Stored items
..............................

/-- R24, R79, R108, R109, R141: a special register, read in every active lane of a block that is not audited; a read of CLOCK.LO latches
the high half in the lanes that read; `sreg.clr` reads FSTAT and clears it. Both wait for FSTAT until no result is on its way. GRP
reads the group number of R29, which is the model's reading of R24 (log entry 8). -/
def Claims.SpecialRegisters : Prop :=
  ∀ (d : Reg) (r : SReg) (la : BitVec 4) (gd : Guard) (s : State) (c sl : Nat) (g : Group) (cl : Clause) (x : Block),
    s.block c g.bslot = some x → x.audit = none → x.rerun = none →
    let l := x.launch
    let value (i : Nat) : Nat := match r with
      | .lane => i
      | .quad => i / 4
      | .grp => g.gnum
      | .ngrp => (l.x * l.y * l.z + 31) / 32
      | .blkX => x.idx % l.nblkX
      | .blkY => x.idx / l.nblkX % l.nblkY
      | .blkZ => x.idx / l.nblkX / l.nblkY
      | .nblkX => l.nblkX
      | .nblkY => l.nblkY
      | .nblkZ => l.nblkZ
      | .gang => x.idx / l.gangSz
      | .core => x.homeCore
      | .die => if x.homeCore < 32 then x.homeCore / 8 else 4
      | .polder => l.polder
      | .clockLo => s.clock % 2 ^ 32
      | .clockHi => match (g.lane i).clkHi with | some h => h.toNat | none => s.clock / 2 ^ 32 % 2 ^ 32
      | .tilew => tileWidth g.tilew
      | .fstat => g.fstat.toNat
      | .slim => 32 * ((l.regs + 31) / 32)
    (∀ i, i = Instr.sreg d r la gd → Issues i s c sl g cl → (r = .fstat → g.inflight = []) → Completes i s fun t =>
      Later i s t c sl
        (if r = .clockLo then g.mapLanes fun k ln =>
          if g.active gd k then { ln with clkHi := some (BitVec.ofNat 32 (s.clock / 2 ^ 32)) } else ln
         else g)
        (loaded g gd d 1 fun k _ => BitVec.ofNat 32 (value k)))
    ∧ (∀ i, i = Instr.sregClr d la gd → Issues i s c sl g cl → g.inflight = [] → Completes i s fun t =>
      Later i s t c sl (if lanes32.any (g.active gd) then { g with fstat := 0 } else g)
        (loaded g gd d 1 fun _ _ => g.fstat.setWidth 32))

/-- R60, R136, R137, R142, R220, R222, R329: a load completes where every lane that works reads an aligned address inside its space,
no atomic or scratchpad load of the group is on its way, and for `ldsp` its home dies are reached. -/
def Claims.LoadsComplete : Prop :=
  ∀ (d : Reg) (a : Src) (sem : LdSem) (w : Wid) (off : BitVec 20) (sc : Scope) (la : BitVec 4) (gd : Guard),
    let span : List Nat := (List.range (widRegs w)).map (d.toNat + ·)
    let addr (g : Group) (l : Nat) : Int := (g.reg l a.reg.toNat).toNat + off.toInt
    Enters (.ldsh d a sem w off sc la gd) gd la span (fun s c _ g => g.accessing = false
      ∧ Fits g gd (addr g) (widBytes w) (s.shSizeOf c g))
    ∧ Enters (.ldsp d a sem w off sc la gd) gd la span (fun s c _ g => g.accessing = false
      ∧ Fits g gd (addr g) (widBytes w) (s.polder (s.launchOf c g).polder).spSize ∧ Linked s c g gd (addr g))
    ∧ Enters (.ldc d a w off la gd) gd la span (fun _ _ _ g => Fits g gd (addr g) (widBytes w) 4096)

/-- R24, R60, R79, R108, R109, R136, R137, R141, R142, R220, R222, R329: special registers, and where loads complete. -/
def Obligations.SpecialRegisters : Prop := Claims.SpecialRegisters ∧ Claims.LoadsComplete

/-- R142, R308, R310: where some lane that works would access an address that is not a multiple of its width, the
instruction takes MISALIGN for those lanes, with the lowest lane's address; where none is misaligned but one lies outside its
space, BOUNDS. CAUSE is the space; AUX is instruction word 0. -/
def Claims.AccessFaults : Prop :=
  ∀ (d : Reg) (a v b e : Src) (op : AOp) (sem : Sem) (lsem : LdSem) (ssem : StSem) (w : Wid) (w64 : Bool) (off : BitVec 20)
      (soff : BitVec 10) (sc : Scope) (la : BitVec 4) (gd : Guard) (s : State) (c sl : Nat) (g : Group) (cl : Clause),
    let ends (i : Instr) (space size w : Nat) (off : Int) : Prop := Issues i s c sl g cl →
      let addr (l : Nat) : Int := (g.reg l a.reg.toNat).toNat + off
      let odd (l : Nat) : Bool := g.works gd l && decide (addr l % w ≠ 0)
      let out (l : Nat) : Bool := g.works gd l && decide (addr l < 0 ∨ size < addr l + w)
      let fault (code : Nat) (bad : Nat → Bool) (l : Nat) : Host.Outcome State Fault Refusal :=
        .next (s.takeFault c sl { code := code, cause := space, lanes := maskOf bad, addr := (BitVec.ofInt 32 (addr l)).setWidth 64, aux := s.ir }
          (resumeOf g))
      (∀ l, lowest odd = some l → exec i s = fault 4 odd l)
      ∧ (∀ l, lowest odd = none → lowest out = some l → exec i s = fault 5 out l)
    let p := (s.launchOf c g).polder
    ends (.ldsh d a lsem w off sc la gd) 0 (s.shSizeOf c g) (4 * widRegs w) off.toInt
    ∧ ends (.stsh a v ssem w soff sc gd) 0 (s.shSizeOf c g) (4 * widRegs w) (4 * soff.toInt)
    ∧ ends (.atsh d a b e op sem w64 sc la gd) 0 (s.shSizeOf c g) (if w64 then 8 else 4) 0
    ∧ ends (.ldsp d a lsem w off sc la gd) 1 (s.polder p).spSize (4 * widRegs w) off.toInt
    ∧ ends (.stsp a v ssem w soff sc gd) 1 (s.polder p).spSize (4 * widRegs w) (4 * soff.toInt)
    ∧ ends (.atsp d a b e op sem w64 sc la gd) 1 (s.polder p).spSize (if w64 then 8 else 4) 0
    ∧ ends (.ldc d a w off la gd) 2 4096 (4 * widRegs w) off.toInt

..............................

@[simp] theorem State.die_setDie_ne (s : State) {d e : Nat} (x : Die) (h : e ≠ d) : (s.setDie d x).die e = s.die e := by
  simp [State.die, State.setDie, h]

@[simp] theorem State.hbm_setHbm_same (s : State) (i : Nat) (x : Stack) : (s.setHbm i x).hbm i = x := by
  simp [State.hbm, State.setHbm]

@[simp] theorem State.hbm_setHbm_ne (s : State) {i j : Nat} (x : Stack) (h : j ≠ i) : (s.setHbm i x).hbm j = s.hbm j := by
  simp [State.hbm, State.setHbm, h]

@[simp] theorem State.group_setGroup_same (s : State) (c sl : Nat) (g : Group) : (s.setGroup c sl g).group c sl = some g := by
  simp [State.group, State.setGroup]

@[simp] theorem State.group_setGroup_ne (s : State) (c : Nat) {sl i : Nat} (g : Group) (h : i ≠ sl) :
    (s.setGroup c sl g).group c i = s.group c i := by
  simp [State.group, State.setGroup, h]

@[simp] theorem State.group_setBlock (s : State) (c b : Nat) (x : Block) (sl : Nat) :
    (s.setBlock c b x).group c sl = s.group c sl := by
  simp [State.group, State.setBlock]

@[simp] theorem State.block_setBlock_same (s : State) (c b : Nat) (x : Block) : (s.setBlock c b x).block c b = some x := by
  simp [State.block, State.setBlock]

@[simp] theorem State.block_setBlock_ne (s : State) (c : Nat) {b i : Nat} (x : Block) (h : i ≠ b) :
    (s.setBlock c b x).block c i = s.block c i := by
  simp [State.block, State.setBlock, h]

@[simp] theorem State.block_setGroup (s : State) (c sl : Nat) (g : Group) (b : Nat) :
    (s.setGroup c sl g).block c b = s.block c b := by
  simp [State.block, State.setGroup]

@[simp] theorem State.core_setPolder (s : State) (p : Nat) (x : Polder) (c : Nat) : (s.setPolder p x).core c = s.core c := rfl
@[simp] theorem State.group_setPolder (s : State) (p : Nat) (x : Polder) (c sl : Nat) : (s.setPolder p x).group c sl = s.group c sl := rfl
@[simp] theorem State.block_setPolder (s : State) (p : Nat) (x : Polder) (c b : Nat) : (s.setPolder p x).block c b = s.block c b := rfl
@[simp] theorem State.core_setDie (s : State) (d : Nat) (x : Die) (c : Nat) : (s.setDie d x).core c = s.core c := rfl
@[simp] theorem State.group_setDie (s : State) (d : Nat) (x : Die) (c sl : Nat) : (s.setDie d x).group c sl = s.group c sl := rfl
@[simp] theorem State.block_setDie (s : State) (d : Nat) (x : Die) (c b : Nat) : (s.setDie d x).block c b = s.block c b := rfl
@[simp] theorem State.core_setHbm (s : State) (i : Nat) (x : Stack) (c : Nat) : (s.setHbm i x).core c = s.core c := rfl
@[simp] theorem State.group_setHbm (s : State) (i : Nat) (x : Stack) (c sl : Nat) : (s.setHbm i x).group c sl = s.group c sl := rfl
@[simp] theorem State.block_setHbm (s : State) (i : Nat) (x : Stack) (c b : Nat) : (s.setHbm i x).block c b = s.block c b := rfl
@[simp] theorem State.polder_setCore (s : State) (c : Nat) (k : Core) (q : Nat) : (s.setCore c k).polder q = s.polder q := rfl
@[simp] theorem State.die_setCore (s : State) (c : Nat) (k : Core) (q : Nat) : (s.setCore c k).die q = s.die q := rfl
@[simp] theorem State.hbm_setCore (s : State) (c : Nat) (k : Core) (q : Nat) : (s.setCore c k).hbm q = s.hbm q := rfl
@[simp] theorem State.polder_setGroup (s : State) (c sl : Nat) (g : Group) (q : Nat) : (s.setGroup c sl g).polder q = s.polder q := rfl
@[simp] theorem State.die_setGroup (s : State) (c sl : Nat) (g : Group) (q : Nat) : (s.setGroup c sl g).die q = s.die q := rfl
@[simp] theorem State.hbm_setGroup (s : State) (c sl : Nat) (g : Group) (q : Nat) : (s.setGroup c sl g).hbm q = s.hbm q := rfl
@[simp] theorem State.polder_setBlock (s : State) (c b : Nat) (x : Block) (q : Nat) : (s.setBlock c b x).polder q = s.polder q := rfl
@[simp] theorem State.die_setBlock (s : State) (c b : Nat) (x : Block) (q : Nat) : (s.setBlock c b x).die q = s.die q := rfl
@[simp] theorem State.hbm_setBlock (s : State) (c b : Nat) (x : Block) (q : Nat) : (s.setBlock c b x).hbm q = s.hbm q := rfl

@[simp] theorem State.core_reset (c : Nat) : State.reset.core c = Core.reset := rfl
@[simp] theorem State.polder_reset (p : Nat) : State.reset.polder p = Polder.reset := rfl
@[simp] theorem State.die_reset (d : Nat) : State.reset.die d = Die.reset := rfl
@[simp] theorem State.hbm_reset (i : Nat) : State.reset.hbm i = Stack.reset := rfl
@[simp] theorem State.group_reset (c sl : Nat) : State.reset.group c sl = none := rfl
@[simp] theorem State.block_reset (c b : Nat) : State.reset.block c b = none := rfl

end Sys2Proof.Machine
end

..............................

Assignment
Every line above with the word "code" belongs in the answer, copied as written.

Written response
      let fault (code : Nat) (bad : Nat → Bool) (l : Nat) : Host.Outcome State Fault Refusal :=
        .next (s.takeFault c sl { code := code, cause := space, lanes := maskOf bad, addr := (BitVec.ofInt 32 (addr l)).setWidth 64, aux := s.ir }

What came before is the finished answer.